Of the N127.1 billion unremitted funds, the Nigeria Customs Service (NCS) recorded the highest figure, namely N125 billion. Nine MDAs spent N49.5 billion on items not budgeted for. Out of this sum, the Federal Ministry of Agriculture and Rural Development alone spent N48 billion. This is actually a regular pattern. The OAuGF queries have become routine in recent years when the MDAs basked in mind-boggling corruption while the Muhammadu Buhari administration talked tough about cleaning up the system with no proof of concrete action to eradicate the burgeoning rot.

For instance, in a report considered by the Senate Committee on Public Accounts, the Auditor General had queried the Ministry of Petroleum Resources for printing awareness leaflets on the Petroleum Industry Bill (PIB) for the sum of N98.4 million without due process. The committee also found that N39 million was paid into the accounts of two members of staff in the ministry for “project monitoring” within the Federal Capital Territory (FCT), Abuja. The AuGF’s query yielded no concrete action in these matters.

The audit reports have exposed many leakages that threaten the country’s finances and most of these leakages are man-made holes. These holes are dug by MDAs with either outright disregard for transparency and accountability or an inability to grasp the impact of their carelessness on the citizens they have been appointed to serve.

For a cash-strapped country, the AuGF’s report should be a critical tool for salvaging the nation and averting impending fiscal implosion. The National Assembly which is culpable in the humongous leakages of public funds should wear a garment of new heart for the survival of the country. With a total public debt profit of N42.84 trillion and over 90 percent of its revenue spent on debt servicing, mere brandishing of audit reports that would not lead to tackling the identified problems or bringing errant public servants to book is nothing but a ceremonial display of routing act.
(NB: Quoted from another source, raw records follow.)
/-! ### `State.setRep` -/

@[simp] theorem State.setRep_pending (s : State) (x : ReportEngine) : (s.setRep x).pending = s.pending := rfl
@[simp] theorem State.setRep_phase (s : State) (x : ReportEngine) : (s.setRep x).phase = s.phase := rfl
@[simp] theorem State.setRep_supplyGood (s : State) (x : ReportEngine) : (s.setRep x).supplyGood = s.supplyGood := rfl
@[simp] theorem State.setRep_resetPin (s : State) (x : ReportEngine) : (s.setRep x).resetPin = s.resetPin := rfl
@[simp] theorem State.setRep_straps (s : State) (x : ReportEngine) : (s.setRep x).straps = s.straps := rfl
@[simp] theorem State.setRep_free (s : State) (x : ReportEngine) : (s.setRep x).free = s.free := rfl
@[simp] theorem State.setRep_clock (s : State) (x : ReportEngine) : (s.setRep x).clock = s.clock := rfl
@[simp] theorem State.setRep_pulse (s : State) (x : ReportEngine) : (s.setRep x).pulse = s.pulse := rfl
@[simp] theorem State.setRep_lines (s : State) (x : ReportEngine) : (s.setRep x).lines = s.lines := rfl
@[simp] theorem State.setRep_cls (s : State) (x : ReportEngine) : (s.setRep x).cls = s.cls := rfl
@[simp] theorem State.setRep_exch (s : State) (x : ReportEngine) : (s.setRep x).exch = s.exch := rfl
@[simp] theorem State.setRep_servo (s : State) (x : ReportEngine) : (s.setRep x).servo = s.servo := rfl
@[simp] theorem State.setRep_south (s : State) (x : ReportEngine) : (s.setRep x).south = s.south := rfl
@[simp] theorem State.setRep_dater (s : State) (x : ReportEngine) : (s.setRep x).dater = s.dater := rfl
@[simp] theorem State.setRep_mon (s : State) (x : ReportEngine) : (s.setRep x).mon = s.mon := rfl
@[simp] theorem State.setRep_rep (s : State) (x : ReportEngine) : (s.setRep x).rep = x := rfl
@[simp] theorem State.setRep_agent (s : State) (x : ReportEngine) : (s.setRep x).agent = s.agent := rfl
@[simp] theorem State.setRep_setRep (s : State) (x y : ReportEngine) : (s.setRep x).setRep y = s.setRep y := rfl
@[simp] theorem State.setRep_self (s : State) : s.setRep s.rep = s := rfl

/-! ### `State.setAgent` -/

@[simp] theorem State.setAgent_pending (s : State) (x : Agent) : (s.setAgent x).pending = s.pending := rfl
@[simp] theorem State.setAgent_phase (s : State) (x : Agent) : (s.setAgent x).phase = s.phase := rfl
@[simp] theorem State.setAgent_supplyGood (s : State) (x : Agent) : (s.setAgent x).supplyGood = s.supplyGood := rfl
@[simp] theorem State.setAgent_resetPin (s : State) (x : Agent) : (s.setAgent x).resetPin = s.resetPin := rfl
@[simp] theorem State.setAgent_straps (s : State) (x : Agent) : (s.setAgent x).straps = s.straps := rfl
@[simp] theorem State.setAgent_free (s : State) (x : Agent) : (s.setAgent x).free = s.free := rfl
@[simp] theorem State.setAgent_clock (s : State) (x : Agent) : (s.setAgent x).clock = s.clock := rfl
@[simp] theorem State.setAgent_pulse (s : State) (x : Agent) : (s.setAgent x).pulse = s.pulse := rfl
@[simp] theorem State.setAgent_lines (s : State) (x : Agent) : (s.setAgent x).lines = s.lines := rfl
@[simp] theorem State.setAgent_cls (s : State) (x : Agent) : (s.setAgent x).cls = s.cls := rfl
@[simp] theorem State.setAgent_exch (s : State) (x : Agent) : (s.setAgent x).exch = s.exch := rfl
@[simp] theorem State.setAgent_servo (s : State) (x : Agent) : (s.setAgent x).servo = s.servo := rfl
@[simp] theorem State.setAgent_south (s : State) (x : Agent) : (s.setAgent x).south = s.south := rfl
@[simp] theorem State.setAgent_dater (s : State) (x : Agent) : (s.setAgent x).dater = s.dater := rfl
@[simp] theorem State.setAgent_mon (s : State) (x : Agent) : (s.setAgent x).mon = s.mon := rfl
@[simp] theorem State.setAgent_rep (s : State) (x : Agent) : (s.setAgent x).rep = s.rep := rfl
@[simp] theorem State.setAgent_agent (s : State) (x : Agent) : (s.setAgent x).agent = x := rfl
@[simp] theorem State.setAgent_setAgent (s : State) (x y : Agent) : (s.setAgent x).setAgent y = s.setAgent y := rfl
@[simp] theorem State.setAgent_self (s : State) : s.setAgent s.agent = s := rfl
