/-- Settles O55. -/
theorem readsThatClearWhatTheyReturn : Obligations.ReadsThatClearWhatTheyReturn := by
  refine ⟨State.fits_iff_frame, fun s dt r => ?_⟩
  intro u value flag maybe reading truth fine counted servers reference record window runTime v selection status originEntry refused
    answered beyond
  have answer {c : Instr} {t : State} {b : List Byte}
      (carried : exec c s = .next ((u.readOutcome r (some (b, t))).1.finishItem r (u.readOutcome r (some (b, t))).2)) :
      answered c t b := by
    refine ⟨fun before room => ?_, fun before full => ?_, fun after => ?_⟩
    · rw [carried, State.readOutcome_answers (s := u) before room]
    · rw [carried, State.readOutcome_refuses (s := u) before full]
      rfl
    · rw [carried, State.readOutcome_after (s := u) after]
      rfl
  have outside {c : Instr} (carried : exec c s = .next ((u.readOutcome r none).1.finishItem r (u.readOutcome r none).2)) :
      beyond c := by
    change exec c s = refused u _
    by_cases after : s.agent.overflowed = true
    · rw [carried, State.readOutcome_after (s := u) after, if_pos after]
      rfl
    · rw [carried, State.readOutcome_beyond (s := u) (Bool.eq_false_iff.mpr after), if_neg after]
      rfl
  have maybes (x : Option Int) : optional8 x = maybe x := optional8_eq x
  have readings (x : Option (BitVec 32)) : optionalReading x = reading x := by rw [optionalReading_eq, maybes]
  have fines (x : Option Int) : optional 12 fine12 x = fine x := by cases x <;> rfl
  have references (x : Ref) : value8 x.position = reference x := by rw [Ref.position_eq]; rfl
  have windows (w : List Sample) : listBytes Sample.bytes w = window w := listBytes_eq _ _
  have records : s.exch.record.statusBytes = record := by
    simp only [record]
    cases s.exch.record <;> rfl
  have origins : OriginEntry.readBytes = originEntry := funext fun e => by
    simp only [OriginEntry.readBytes, flagByte_one, maybes, readings, ServerState.position_eq]
    rfl
  have statuses : ∀ block, u.blockStatus block = status block := by
    intro block
    rcases block with _ | _ | _ | _ | _ | _ | _ | _ | n
    case zero => rfl
    case succ.zero =>
      change u.cls.statusBytes = _
      rw [Classifier.statusBytes, Bank.number_eq]
      rfl
    case succ.succ.zero =>
      change u.exch.statusBytes = _
      simp only [Exchange.statusBytes, livenessBytes_eq, readings, windows]
      exact records ▸ rfl
    case succ.succ.succ.zero =>
      change u.servoFigures ++ u.servoItems = _
      simp only [State.servoFigures, State.servoItems, fines, maybes, readings, references, ServoState.position_eq,
        funext StepOutcome.position_eq, ← List.append_assoc]
      rfl
    case succ.succ.succ.succ.zero =>
      change u.southStatus = _
      simp only [State.southStatus, listBytes_eq, maybes]
      rfl
    case succ.succ.succ.succ.succ.zero =>
      change u.daterStatus = _
      have age (q : Option DateRecord) : u.ageBytes q =
          match q with
          | some q => 1 :: runTime (u.clock.osc - q.createdAt)
          | none => 0 :: value 0 := by cases q <;> rfl
      rw [State.daterStatus, State.oldestAge_eq, age, Dater.openDates, Int.natCast_add]
      rfl
    case succ.succ.succ.succ.succ.succ.zero =>
      change u.mon.statusBytes = _
      simp only [Monitor.statusBytes, countsBytes_eq, ← List.flatMap_def, Monitor.memberCounts, List.flatMap_map]
      rfl
    case succ.succ.succ.succ.succ.succ.succ.zero =>
      exact countsBytes_eq _
    case succ.succ.succ.succ.succ.succ.succ.succ => rfl
  refine ⟨fun first count item => ⟨fun inside => answer ?_, fun high => outside ?_⟩,
    fun first count item => ⟨fun inside => answer ?_, fun high => outside ?_⟩, fun block item => ?_, fun block item => answer ?_⟩
  · have read : u.readMatch first count = some (((s.cls.matchCounts.drop first).take count).flatMap (fun n : Nat => signedBytes 8 n),
        { u with cls := { s.cls with
          matchCounts := s.cls.matchCounts.take first ++ List.replicate count 0 ++ s.cls.matchCounts.drop (first + count) } }) := by
      have cleared : modifyRange s.cls.matchCounts first count (fun _ => 0) = _ := modifyRange_const inside 0
      rw [← cleared, List.flatMap_def]
      exact congrArg (Option.map _) (tableRange_inside inside)
    exact congrArg Host.Outcome.next (State.carryRead_runBy item dt (congrArg some read))
  · have read : u.readMatch first count = none := congrArg (Option.map _) (tableRange_beyond high)
    exact congrArg Host.Outcome.next (State.carryRead_runBy item dt (congrArg some read))
  · have read : u.readOrigin first count = some (((s.mon.origins.drop first).take count).flatMap originEntry,
        { u with mon := { s.mon with
          origins := s.mon.origins.take first ++
            ((s.mon.origins.drop first).take count).map (fun e => { e with queryCount := 0, storageCount := 0 }) ++
            s.mon.origins.drop (first + count) } }) := by
      rw [← origins, List.flatMap_def]
      exact congrArg (Option.map _) (tableRange_inside inside)
    exact congrArg Host.Outcome.next (State.carryRead_runBy item dt (congrArg some read))
  · have read : u.readOrigin first count = none := congrArg (Option.map _) (tableRange_beyond high)
    exact congrArg Host.Outcome.next (State.carryRead_runBy item dt (congrArg some read))
  · intro bytesOf four zeroed done
    have counts (block : Nat) : u.readCounts block = some (bytesOf (u.countGroup block), u.clearGroup block) := by
      rw [State.readCounts, countsBytes_eq]
    have group : done (u.countGroup block) (u.clearGroup block) :=
      answer (congrArg Host.Outcome.next (State.carryRead_runBy item dt (congrArg some (counts block))))
    refine ⟨?_, ?_, ?_, ?_, ?_, ?_⟩ <;> exact fun is => by subst is; exact group
  · have clears : u.clearStatus block = if block = 3 then { u with servo := { s.servo with stepCount := 0 } }
        else if block = 7 then
          { u with agent := { s.agent with malformed := 0, disallowed := 0, queueFull := 0, responseDropped := 0 } }
        else u := by
      rcases block with _ | _ | _ | _ | _ | _ | _ | _ | n <;> rfl
    have read : u.readStatus block = some (status block, u.clearStatus block) := by rw [State.readStatus, statuses]
    rw [← clears]
    exact congrArg Host.Outcome.next (State.carryRead_runBy item dt (congrArg some read))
This newspaper calls for a change in the use of the AuGF’s reports as a tool to reform the nation’s public accounts administration and salvaging a nation neck-deep in corruption which seems to have been unintentionally elevated to a competing priority among unscripted government workers.

The next substantive AuGF should deploy ways of reaching out to members of the National Assembly to see to it that the reports of the OAuGF are used to achieve the mission of the institution, namely “Enhance good governance and public accountability through the conduct of audits to ensure better financial management and optimum use of public resources to maintain sustainable development.”